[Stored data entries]
——————————
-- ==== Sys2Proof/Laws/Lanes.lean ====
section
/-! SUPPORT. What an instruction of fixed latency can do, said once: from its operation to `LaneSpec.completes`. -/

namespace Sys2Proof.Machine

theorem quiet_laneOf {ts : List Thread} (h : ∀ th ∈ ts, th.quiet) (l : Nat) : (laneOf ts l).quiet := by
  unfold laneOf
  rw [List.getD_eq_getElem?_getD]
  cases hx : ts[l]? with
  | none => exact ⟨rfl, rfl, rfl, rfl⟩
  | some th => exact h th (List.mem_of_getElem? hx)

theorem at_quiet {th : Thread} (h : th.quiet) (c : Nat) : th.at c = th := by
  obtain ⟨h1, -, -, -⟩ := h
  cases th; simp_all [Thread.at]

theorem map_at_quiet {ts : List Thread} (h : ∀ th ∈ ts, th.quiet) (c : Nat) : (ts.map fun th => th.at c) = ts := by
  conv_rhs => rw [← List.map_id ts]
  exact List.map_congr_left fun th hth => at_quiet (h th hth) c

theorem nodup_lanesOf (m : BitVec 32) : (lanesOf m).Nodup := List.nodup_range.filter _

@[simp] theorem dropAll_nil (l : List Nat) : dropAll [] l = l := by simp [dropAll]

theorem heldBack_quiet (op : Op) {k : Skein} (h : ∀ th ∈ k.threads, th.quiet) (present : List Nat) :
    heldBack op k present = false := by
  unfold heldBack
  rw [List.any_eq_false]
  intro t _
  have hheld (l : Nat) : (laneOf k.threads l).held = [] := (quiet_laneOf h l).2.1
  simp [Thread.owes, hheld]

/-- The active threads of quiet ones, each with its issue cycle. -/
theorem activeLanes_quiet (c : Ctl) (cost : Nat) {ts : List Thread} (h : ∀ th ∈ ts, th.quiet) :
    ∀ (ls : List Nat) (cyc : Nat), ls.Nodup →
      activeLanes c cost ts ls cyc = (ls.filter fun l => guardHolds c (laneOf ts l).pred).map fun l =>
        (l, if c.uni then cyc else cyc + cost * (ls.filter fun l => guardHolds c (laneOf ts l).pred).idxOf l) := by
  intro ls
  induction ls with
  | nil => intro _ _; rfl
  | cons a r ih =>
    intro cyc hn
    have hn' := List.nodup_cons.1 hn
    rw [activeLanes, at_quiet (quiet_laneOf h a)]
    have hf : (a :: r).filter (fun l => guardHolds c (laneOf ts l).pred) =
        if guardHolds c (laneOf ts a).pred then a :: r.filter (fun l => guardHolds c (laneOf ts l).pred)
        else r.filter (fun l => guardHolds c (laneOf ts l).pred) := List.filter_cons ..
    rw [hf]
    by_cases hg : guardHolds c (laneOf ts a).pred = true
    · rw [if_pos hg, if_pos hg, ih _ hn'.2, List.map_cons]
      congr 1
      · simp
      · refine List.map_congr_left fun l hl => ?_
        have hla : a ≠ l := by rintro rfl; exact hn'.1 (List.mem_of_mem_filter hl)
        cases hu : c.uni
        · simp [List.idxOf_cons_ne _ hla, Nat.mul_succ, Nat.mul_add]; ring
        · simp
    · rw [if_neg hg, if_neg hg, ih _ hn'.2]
——————————
=== Problem requirements ===
Copy out the lines above exactly, beginning at the one that contains "c) = ts := by" and ending at the one that contains "have hn' := List.nodup_cons.1 hn".

=== Solution to this problem ===
theorem map_at_quiet {ts : List Thread} (h : ∀ th ∈ ts, th.quiet) (c : Nat) : (ts.map fun th => th.at c) = ts := by
  conv_rhs => rw [← List.map_id ts]
  exact List.map_congr_left fun th hth => at_quiet (h th hth) c

theorem nodup_lanesOf (m : BitVec 32) : (lanesOf m).Nodup := List.nodup_range.filter _

@[simp] theorem dropAll_nil (l : List Nat) : dropAll [] l = l := by simp [dropAll]

theorem heldBack_quiet (op : Op) {k : Skein} (h : ∀ th ∈ k.threads, th.quiet) (present : List Nat) :
    heldBack op k present = false := by
  unfold heldBack
  rw [List.any_eq_false]
  intro t _
  have hheld (l : Nat) : (laneOf k.threads l).held = [] := (quiet_laneOf h l).2.1
  simp [Thread.owes, hheld]

/-- The active threads of quiet ones, each with its issue cycle. -/
theorem activeLanes_quiet (c : Ctl) (cost : Nat) {ts : List Thread} (h : ∀ th ∈ ts, th.quiet) :
    ∀ (ls : List Nat) (cyc : Nat), ls.Nodup →
      activeLanes c cost ts ls cyc = (ls.filter fun l => guardHolds c (laneOf ts l).pred).map fun l =>
        (l, if c.uni then cyc else cyc + cost * (ls.filter fun l => guardHolds c (laneOf ts l).pred).idxOf l) := by
  intro ls
  induction ls with
  | nil => intro _ _; rfl
  | cons a r ih =>
    intro cyc hn
    have hn' := List.nodup_cons.1 hn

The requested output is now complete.